What does it take to get you
If I never met you


Stegi hätte sich nie vorstellen können, wie unglaublich entspannt und witzig es war, Tim zu besuchen.
Tims Wohngegend war erstaunlich ruhig und seine Wohnung klein aber gemütlich. Alles schrie nach Tim. Nach seinen Hobbys und seiner Familie und seinem Server und sogar ein bisschen nach Stegi, hatte Tim doch viele von Stegis Geburtstagsgeschenken irgendwo aufgehngen oder hingelegt, wo jeder sie sehen konnte, der zu Besuch kam.

Stegi stand eine Weile vor einer Bleistiftzeichnung von einem Auge, die er Tim mal geschickt hatte. „Das hast du noch?", fragte er lahm und Tim hatte gelächelt und „Natürlich" gesagt.

Stegi fühlte sich ein bisschen, als wäre ihm erst jetzt wieder eingefallen, was wirklich wichtig war. Natürlich interessierte er sich für Tims Gefühlswelt und wollte ihn gern glücklich sehen. Selbstverständlich war es ihm als Chrissy-Fanboy wichtig, dass Tim sie genug wertschätzt.
Aber wichtiger als all das war doch, dass sie beide hier waren – sich zum ersten Mal trafen – und beste Freunde waren.

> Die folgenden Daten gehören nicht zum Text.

theorem witness_Branches_register :
    (mid.setS 1 4092).targetOk ((mid.setS 1 4092).sreg 1) = true ∧
    Completes (mid.setS 1 4092) (.blr 1) (((mid.setS 1 4092).setS 63 20).goto 4092#64) ∧
    (mid.setS 1 4096).targetOk ((mid.setS 1 4096).sreg 1) = false ∧
    TrapsIllegal (mid.setS 1 4096) (.br 1) ∧
    (mid.setS 1 2).targetOk ((mid.setS 1 2).sreg 1) = false ∧
    TrapsIllegal (mid.setS 1 2) (.blr 1) ∧
    (mid.setS 63 8).targetOk ((mid.setS 63 8).sreg 63) = true ∧
    Completes (mid.setS 63 8) .ret ((mid.setS 63 8).goto 8#64) ∧
    (mid.setS 63 2).targetOk ((mid.setS 63 2).sreg 63) = false ∧
    TrapsIllegal (mid.setS 63 2) .ret := by and_intros <;> first | decide +kernel | exact gives_eq (by decide +kernel)

theorem witness_HardwareLoops_scalar :
    (1#12 : BitVec 12) ≠ 0#12 ∧
    mid.me.isVector = false ∧
    (mid.setS 1 1).sreg 1 ≠ 0#64 ∧
    Completes (mid.setS 1 1) (.loop 3 1 1) (started (mid.setS 1 1) 3 1#64 .counted 1 (mid.setS 1 1).me).advance ∧
    Completes mid (.loop 3 1 1) (mid.goto 24#64) ∧
    Completes mid (.loopi 3 0 1) (mid.goto 24#64) ∧
    Completes mid (.loopi 3 2047 1) (started mid 3 2047#64 .counted 1 mid.me).advance ∧
    Completes mid (.loopx 3 1 1) (started mid 3 0#64 (.conditional 1) 1 mid.me).advance ∧
    Completes mid (.loopSp 3 1 8 1) (mid.goto 24#64) ∧
    Completes (mid.setS 1 1) (.loopSp 3 1 8 1) (started (mid.setS 1 1) 3 8#64 (.pipelined 1#64 0) 1 (mid.setS 1 1).me).advance := by and_intros <;> first | decide +kernel | exact gives_eq (by decide +kernel)

theorem witness_HardwareLoops_vector :
    (vec.setS 1 1).me.isVector = true ∧
    (vec.setS 1 1).me.whole = true ∧
    1 ≤ (1#5).toNat ∧
    (vec.setS 1 1).sreg 1 ≠ 0#64 ∧
    (onNext (exec (.loopSp 0 1 1 2) (vec.setS 1 1)) fun t => t.me.lc 0 == 1#64 && t.me.loops == [⟨0, 4#64, 8#64, .pipelined 1#64 0⟩] && t.me.pred 8 == BitVec.allOnes 128 && t.me.pred 9 == 0#128) = true ∧
    vec.sreg 1 = 0#64 ∧
    (onNext (exec (.loopSp 0 1 8 2) { vec with me := vec.me.setPred 15 1#128 }) fun t => t.pc == 12#64 && t.me.loops == [] && t.me.pred 8 == BitVec.allOnes 128 && t.me.pred 15 == 0#128) = true := by and_intros <;> decide +kernel

theorem witness_HardwareLoops_refused :
    TrapsIllegal mid (.loop 0 1 0) ∧
    split.me.isVector = true ∧
    split.me.whole = false ∧
    TrapsIllegal split (.loopi 0 1 1) ∧
    8 < (9#5).toNat ∧
    TrapsIllegal mid (.loopSp 0 1 9 1) ∧
    TrapsIllegal mid (.loopSp 0 1 0 1) := by and_intros <;> first | decide +kernel | exact gives_eq (by decide +kernel)

/-- The control stream with its job in crew 9 at rank 2, current; and another job in crew 9 at rank 1. -/
def crewed : State :=
  { ctl with
    myJob := { ctl.myJob with crews := [⟨9, 2⟩], current := some 9 }
    jobs := [{ ctl.myJob with id := ⟨0, 0, 1⟩, core := some 1, crews := [⟨9, 1⟩], current := some 9 }] }

theorem witness_SpecialRegisters_job :
    InJob ctl ∧
    ctl.myJob.current = none ∧
    WritesScalar ctl (.mfs 1 4) 1 (BitVec.allOnes 64) ∧
    WritesScalar ctl (.mfs 1 5) 1 (BitVec.allOnes 64) ∧
    crewed.myJob.current = some 9 ∧
    WritesScalar crewed (.mfs 1 4) 1 9#64 ∧
    WritesScalar crewed (.mfs 1 5) 1 2#64 ∧
    WritesScalar { ctl with me := { ctl.me with arm := ⟨true, 7#3, true, 7#3, none⟩ } } (.mfs 1 15) 1 0x2727#64 ∧
    WritesScalar ctl (.mfs 1 9) 1 65536#64 := by and_intros <;> first | decide +kernel | exact gives_eq (by decide +kernel) | rfl

theorem witness_SpecialRegisters_mgmt :
    mgm.isMgmt = true ∧
    WritesScalar mgm (.mfs 1 20) 1 2#64 ∧
    Completes (mgm.setS 1 1) (.mts 16 1) (mgm.setS 1 1).advance ∧
    WritesScalar mgm (.mfs 1 3) 1 0xDE0#64 ∧
    ctl.me.isVector = false ∧
    18#6 ∈ [11#6, 12#6, 13#6, 14#6, 18#6] ∧
    TrapsIllegal ctl (.mfs 1 18) ∧
    21 ≤ (21#6).toNat ∧
    TrapsIllegal ctl (.mfs 1 21) ∧
    TrapsIllegal ctl (.mfs 1 63) := by and_intros <;> first | decide +kernel | exact gives_eq (by decide +kernel)

theorem witness_SpecialRegisters_vector :
    vec.me.isVector = true ∧
    WritesScalar vec (.mfs 1 18) 1 0x2545F491#64 ∧
    WritesScalar vec (.mfs 1 14) 1 (BitVec.allOnes 64) ∧
    ((vec.setS 1 5).sreg 1).extractLsb' 0 32 ≠ 0#32 ∧
    ((vec.setS 1 0xFFFFFFFF00000000#64).sreg 1).extractLsb' 0 32 = 0#32 ∧
    Completes (vec.setS 1 0xFFFFFFFF00000000#64) (.mts 18 1) ({ vec.setS 1 0xFFFFFFFF00000000#64 with me := { (vec.setS 1 0xFFFFFFFF00000000#64).me with srgen := 1#32 } }).advance ∧
    TrapsIllegal ctl (.mts 12 1) := by and_intros <;> first | decide +kernel | exact gives_eq (by decide +kernel)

Also schob Stegi alle halbgaren Pläne beiseite und genoss die Zeit mit Tim. TS-Gespräche ganz ohne TS und nebeneinander sitzend und sich anlächelnd. Pizza nicht in Öfen aufbacken, die mehrere hundert Kilometer weit auseinander standen, sondern beide Pizzen gemeinsam in einem.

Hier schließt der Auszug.